Снисходительность — великолепная вещь.
— По-моему, у тебя слишком
легкомысленный тон, Констанция, — возразил Эмиль.
— А что мне остается делать? Ведь ты не
пожелал посоветоваться со мной, решая
начать новую жизнь, и мне не оставалось ничего, как круто изменить свою.
Шевалье де Мориво вздохнул.
— И все же, Констанция,
ничто не заставит меня забыться, будь это твой
легкомысленный тон или молчаливое негодование. Гордость — вот единственное, что
остается мне, гордость, а не снисходительность.
— Думай как хочешь, Эмиль,
но все-таки ты был не прав.
— Нет, Констанция, я
поступил правильно.
— Когда? — уточнила
мадемуазель Аламбер.
— То время, которое я
провел вместе с тобой, было минутами счастья.
— Я рада услышать это.
— В тебе, Констанция, такой
прекрасной и благородной, я мечтал найти друга,
любовницу, женщину, которая хранила бы свою и мою честь. Не станешь же ты
отрицать,
что я ошибался? Но разве я роптал, видя, что счастлива и ты? — Не только со
мной, но и с
другими .
— Констанция улыбнулась. —
Тебе может показаться это странным, Эмиль, но когда
мы были вместе, я не думала ни о ком другом. Это всего лишь светские условности
заставляли меня надевать личину не очень-то разборчивой женщины.

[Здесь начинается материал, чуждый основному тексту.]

/-- Writing a byte keeps the canonical form. -/
theorem wf_memSet {m : List Host.Cell} (a : Nat) (v : Byte) (h : Memory.wf m = true) : Memory.wf (memSet m a v) = true := by
  cases m with
  | nil => by_cases hv : v = memDefault <;> simp [memSet, cellSet, Memory.wf, hv]
  | cons c m =>
    have h1 : ¬c.2 = memDefault := by simpa using wf_head h
    by_cases hc : c.1 = a
    · subst hc
      by_cases hv : v = memDefault
      · subst hv; simpa [memSet, cellSet] using wf_tail h
      · cases m with
        | nil => simp [memSet, cellSet, Memory.wf, hv]
        | cons d m => simpa [memSet, cellSet, Memory.wf, hv, wf_lt h] using wf_tail h
    · by_cases hl : a < c.1
      · by_cases hv : v = memDefault
        · simpa [memSet, cellSet, hc, hl, hv] using h
        · have h2 : Memory.wf (c :: m) = true := h
          simp only [memSet, cellSet, hc, hl, if_false, if_true, bne_iff_ne, ne_eq, hv, not_false_eq_true]
          unfold Memory.wf
          simp only [Bool.and_eq_true, bne_iff_ne, ne_eq, decide_eq_true_eq]
          exact ⟨⟨hv, hl⟩, h2⟩
      · have := wf_cons_memSet a v h (by omega)
        simpa [memSet, cellSet, hc, hl] using this

/-! ### Writes of the state -/


theorem wrByte_inv (s : State) (a : Nat) (v : Byte) (h : Memory.wf s.mem = true) : Memory.wf (s.wrByte a v).mem = true :=
  wf_memSet a v h

theorem wrBytes_inv (bs : List Byte) : ∀ (s : State) (a : Nat), Memory.wf s.mem = true → Memory.wf (s.wrBytes a bs).mem = true := by
  induction bs with
  | nil => intro s a h; exact h
  | cons b bs ih => intro s a h; exact ih _ _ (wrByte_inv s a b h)

/-- A run of bytes leaves every byte outside it alone. -/
theorem wrBytes_other (bs : List Byte) : ∀ (s : State) (a b : Nat), Memory.wf s.mem = true → (b < a ∨ a + bs.length ≤ b) →
    memGet (s.wrBytes a bs).mem b = memGet s.mem b := by
  induction bs with
  | nil => intro s a b h hb; rfl
  | cons x bs ih =>
    intro s a b h hb
    simp only [List.length_cons] at hb
    have h1 := ih (s.wrByte a x) (a + 1) b (wrByte_inv s a x h) (by omega)
    have h2 : b ≠ a := by omega
    simpa [State.wrBytes, memGet_memSet_other x h h2] using h1

/-- A run of bytes stands where it was written. -/
theorem wrBytes_same (bs : List Byte) : ∀ (s : State) (a i : Nat), Memory.wf s.mem = true → (hi : i < bs.length) →
    memGet (s.wrBytes a bs).mem (a + i) = bs[i] := by
  induction bs with
  | nil => intro s a i h hi; simp at hi
  | cons x bs ih =>
    intro s a i h hi
    have hw := wrByte_inv s a x h
    cases i with
    | zero =>
      have h1 := wrBytes_other bs (s.wrByte a x) (a + 1) a hw (by omega)
      simpa [State.wrBytes, memGet_memSet_same a x h] using h1
    | succ i =>
      have h1 := ih (s.wrByte a x) (a + 1) i hw (by simpa using hi)
      have h2 : a + (i + 1) = a + 1 + i := by omega
      simpa [State.wrBytes, h2] using h1

@[simp] theorem wrBytes_core (bs : List Byte) : ∀ (s : State) (a : Nat), (s.wrBytes a bs).core = s.core := by
  induction bs with
  | nil => intro s a; rfl
  | cons b bs ih => intro s a; simp [State.wrBytes, ih]

/-! ### Writes that are no writes of memory proper -/

/-- A fold keeps what each of its steps keeps. -/
theorem foldl_inv {α β : Type} (P : β → Prop) (f : β → α → β) (hf : ∀ b a, P b → P (f b a)) :
    ∀ (l : List α) (b : β), P b → P (l.foldl f b) := by
  intro l
  induction l with
  | nil => intro b h; exact h
  | cons x l ih => intro b h; exact ih _ (hf b x h)

theorem foldl_mem {α : Type} (f : State → α → State) (hf : ∀ s a, (f s a).mem = s.mem) (l : List α) (s : State) :
    (l.foldl f s).mem = s.mem :=
  foldl_inv (fun t : State => t.mem = s.mem) f (fun b a h => (hf b a).trans h) l s rfl

@[simp] theorem setCore_mem (s : State) (k : Nat) (c : Core) : (s.setCore k c).mem = s.mem := by
  unfold State.setCore; split <;> rfl
@[simp] theorem modCore_mem (s : State) (k : Nat) (f : Core → Core) : (s.modCore k f).mem = s.mem := setCore_mem s k _
@[simp] theorem wake_mem (s : State) (p : TWait → Bool) : (s.wake p).mem = s.mem := rfl
@[simp] theorem fire_mem (s : State) (k id : Nat) : (s.fire k id).mem = s.mem := by simp [State.fire]
@[simp] theorem fireMet_mem (s : State) (k id : Nat) : (s.fireMet k id).mem = s.mem := by
  unfold State.fireMet; split <;> simp
@[simp] theorem setFlag_mem (s : State) (k f : Nat) (v : BitVec 16) : (s.setFlag k f v).mem = s.mem := by
  unfold State.setFlag
  simp [foldl_mem _ (fun s i => fireMet_mem s k i)]
@[simp] theorem doPost_mem (s : State) (p : Post) : (s.doPost p).mem = s.mem := by simp [State.doPost]
@[simp] theorem focus_mem (s : State) (k : Nat) : (s.focus k).mem = s.mem := by unfold State.focus; split <;> rfl
@[simp] theorem setMq_mem (s : State) (m : MQ) : (s.setMq m).mem = s.mem := rfl
@[simp] theorem bstSet_mem (s : State) (k o : Nat) (b : Byte) : (s.bstSet k o b).mem = s.mem := by
  simp [State.bstSet]
@[simp] theorem fixSg_mem (s : State) (a : Nat) : (s.fixSg a).mem = s.mem := by
  unfold State.fixSg; split <;> simp
@[simp] theorem winSet_mem (s : State) (w : Win) (b : Byte) : (s.winSet w b).mem = s.mem := by
  unfold State.winSet; split <;> simp
@[simp] theorem setApart_mem (s : State) (g : Nat) : (s.setApart g).mem = s.mem := rfl
@[simp] theorem seeInvalid_mem (s : State) : s.seeInvalid.mem = s.mem := foldl_mem _ setApart_mem _ _
@[simp] theorem mapCores_mem (s : State) (f : Core → Core) : (s.mapCores f).mem = s.mem := rfl
@[simp] theorem setFence_mem (s : State) (d : Nat) (v : Bool) : (s.setFence d v).mem = s.mem := by
  unfold State.setFence; cases v <;> rfl
@[simp] theorem enableQueue_mem (s : State) (d q : Nat) : (s.enableQueue d q).mem = s.mem := rfl

theorem memPut_wf (bs : List Byte) : ∀ (m : List Host.Cell) (a : Nat), Memory.wf m = true → Memory.wf (memPut m a bs) = true := by
  induction bs with
  | nil => intro m a h; exact h
  | cons b bs ih => intro m a h; exact ih _ _ (wf_memSet a b h)

/-- Laying out an instruction keeps the form. -/
theorem placeMem_wf (m : List Host.Cell) (d n w : Nat) (h : Memory.wf m = true) : Memory.wf (placeMem m d n w) = true :=
  memPut_wf _ _ _ (memPut_wf _ _ _ (memPut_wf _ _ _ h))

theorem place_mem (s : State) (n w : Nat) : (s.place n w).mem = placeMem s.mem (keyDie (s.placeKey n w)) n w := by
  simp only [State.place]

theorem withFetchWord_inv (s : State) (n w : Nat) (h : Memory.wf s.mem = true) : Memory.wf (s.withFetchWord n w).mem = true := by
  unfold State.withFetchWord; rw [place_mem]; exact placeMem_wf s.mem _ n w h

theorem ite_mem (c : Prop) [Decidable c] (a b : State) : (if c then a else b).mem = if c then a.mem else b.mem := by
  split <;> rfl

@[simp] theorem erestart_mem (s : State) (d : Nat) (w : Word) (x : Copy) : (s.erestart d w x).mem = s.mem := by
  simp [State.erestart]

@[simp] theorem ctlWrite_mem (s : State) (d o : Nat) (m v : Word) : (s.ctlWrite d o m v).mem = s.mem := by
  unfold State.ctlWrite
  cases ctlMask o <;> simp [ite_mem]
  all_goals (split <;> simp)

/-- A write of a place in memory proper is a run of bytes; elsewhere it changes no byte of memory. -/
theorem homeWrite_memLoc (s : State) (pa : Nat) (bs : List Byte) (h : memLoc (locate pa) = true) :
    s.homeWrite pa bs = s.wrBytes pa bs := by
  unfold State.homeWrite
  cases hl : locate pa <;> simp_all [memLoc]
  rename_i w
  cases w <;> simp_all

theorem homeWrite_window (s : State) (pa : Nat) (bs : List Byte) (w : Win) (hw : locate pa = .win w)
    (h : memLoc (.win w) = false) : (s.homeWrite pa bs).mem = s.mem := by
  unfold State.homeWrite
  rw [hw]
  cases w <;> simp_all [memLoc]
  case control => exact foldl_mem _ (fun s a => by simp) _ _
  case flags => exact foldl_mem _ (fun s a => by simp [ite_mem]) _ _
  all_goals exact foldl_mem _ (fun s a => by split <;> simp) _ _

/-- Every write at its home keeps the canonical form. -/
theorem homeWrite_inv (s : State) (pa : Nat) (bs : List Byte) (h : Memory.wf s.mem = true) :
    Memory.wf (s.homeWrite pa bs).mem = true := by
  cases hl : locate pa with
  | win w =>
    cases hm : memLoc (.win w) with
    | true => rw [homeWrite_memLoc s pa bs (by rw [hl]; exact hm)]; exact wrBytes_inv bs s pa h
    | false => rw [homeWrite_window s pa bs w hl hm]; exact h
  | _ => unfold State.homeWrite; rw [hl]; exact wrBytes_inv bs s pa h

/-- A message appended keeps the form. -/
theorem qAppend_inv (s : State) (d q : Nat) (m : Msg) (h : Memory.wf s.mem = true) : Memory.wf (s.qAppend d q m).mem = true := by
  unfold State.qAppend State.qPlace
  dsimp only
  split
  · exact h
  · exact homeWrite_inv s _ _ h

/-- A message that goes into the on-chip ring changes no byte of memory. -/
theorem qAppend_mem (s : State) (d q : Nat) (m : Msg) (h : ((s.mq d q).ring.length < 64 && (s.mq d q).flue.isEmpty) = true) :
    (s.qAppend d q m).mem = s.mem := by
  unfold State.qAppend State.qPlace
  dsimp only
  rw [if_pos h]
  rfl

theorem performStore_inv (s : State) (k pa : Nat) (bs : List Byte) (h : Memory.wf s.mem = true) :
    Memory.wf (s.performStore k pa bs).mem = true := by
  simpa [State.performStore] using homeWrite_inv s pa bs h

theorem performRel_inv (s : State) (k : Nat) (e : Released) (h : Memory.wf s.mem = true) :
    Memory.wf (s.performRel k e).mem = true := by
  cases e with
  | store pa d a =>
    unfold State.performRel State.performHeld
    simpa using performStore_inv s k pa d h
  | post p a => simpa [State.performRel] using h

/-- Performing everything released keeps the form. -/
theorem flushRel_inv (s : State) (k : Nat) (h : Memory.wf s.mem = true) : Memory.wf (s.flushRel k).mem = true := by
  unfold State.flushRel
  exact foldl_inv (fun t : State => Memory.wf t.mem = true) _ (fun b e hb => performRel_inv b k e hb) _ _ (by simpa using h)

theorem putRuns_inv (s : State) (k : Nat) (as : List Nat) (bs : List Byte) (h : Memory.wf s.mem = true) :
    Memory.wf (putRuns s k as bs).mem = true := by
  induction as generalizing s k bs with
  | nil => cases k <;> simpa [putRuns] using h
  | cons a as ih =>
    cases bs with
    | nil => cases k <;> simpa [putRuns] using h
    | cons b bs =>
      cases k with
      | zero => simpa [putRuns] using ih _ _ _ (homeWrite_inv s a _ h)
      | succ k => simpa [putRuns] using ih _ _ _ h

/-- An engine's or a processor's write through translation keeps the form. -/
theorem putAt_inv (s : State) (as : List Nat) (bs : List Byte) (h : Memory.wf s.mem = true) :
    Memory.wf (s.putAt as bs).mem = true := putRuns_inv s 0 as bs h

/-- A store to memory proper: its bytes stand there, and no other byte changes. -/
theorem performStore_memLoc (s : State) (k pa : Nat) (bs : List Byte) (h : Memory.wf s.mem = true)
    (hl : memLoc (locate pa) = true) :
    StoresAt pa bs.length s (s.performStore k pa bs) ∧ Holds (s.performStore k pa bs) pa bs := by
  have hm : (s.performStore k pa bs).mem = (s.wrBytes pa bs).mem := by simp [State.performStore, homeWrite_memLoc s pa bs hl]
  constructor
  · intro a ha; rw [hm]; exact wrBytes_other bs s pa a h ha
  · intro i hi
    rw [hm, wrBytes_same bs s pa i h hi]
    simp [hi]

/-- The memory of reset has the canonical form. -/
theorem reset_wf : Memory.wf State.reset.mem = true := rfl

end Sys2Proof.Laws
end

— Я не об этом, Констанция.
— А о чем же?
— Я не так уж молод и
наверное, в сердце каждого мужчины живет мечта о семье. В
какой — то мере ты была моей женой, когда я после долгих дней забот и тревог
иногда
возвращался к тебе усталый и опустошенный. Я утешал себя мыслью, что мои
привычки и
вкусы, совершенно несхожие с твоими, не омрачают твоей беспечной молодости. Ты
блистала повсюду, восхищая всех, я радовался твоей
Радости, твоя молодость делала и меня
молодым.
Мадемуазель Аламбер барабанила пальцами по
подлокотнику кресла. Она и не
подозревала, что Эмиль способен на такие чувства, что оказывается, все время,
пока они
встречались, он мечтал о семье.
«Хотя, — подумала Констанция, — Эмиль, скорее
всего, никогда так не думал и
говорить об этом только для того, чтобы оправдаться».
— Если уж ты, Эмиль, решился заговорить о
верности, о семье, то тебе не помешает
выслушать и мое мнение на этот счет.
— Я слушаю, Констанция.
— Мои рассуждения могут
показаться немного странными, Эмиль, ведь сама я не была
замужем. Но со стороны всегда виднее. По-моему, ты просто путаешь отношения
между
мужчинами и женщинами, принятые в высшем свете, с тношениями, между простыми
людьми. Прежде всего нужно знать сердце той, от которой зависит твое счастье.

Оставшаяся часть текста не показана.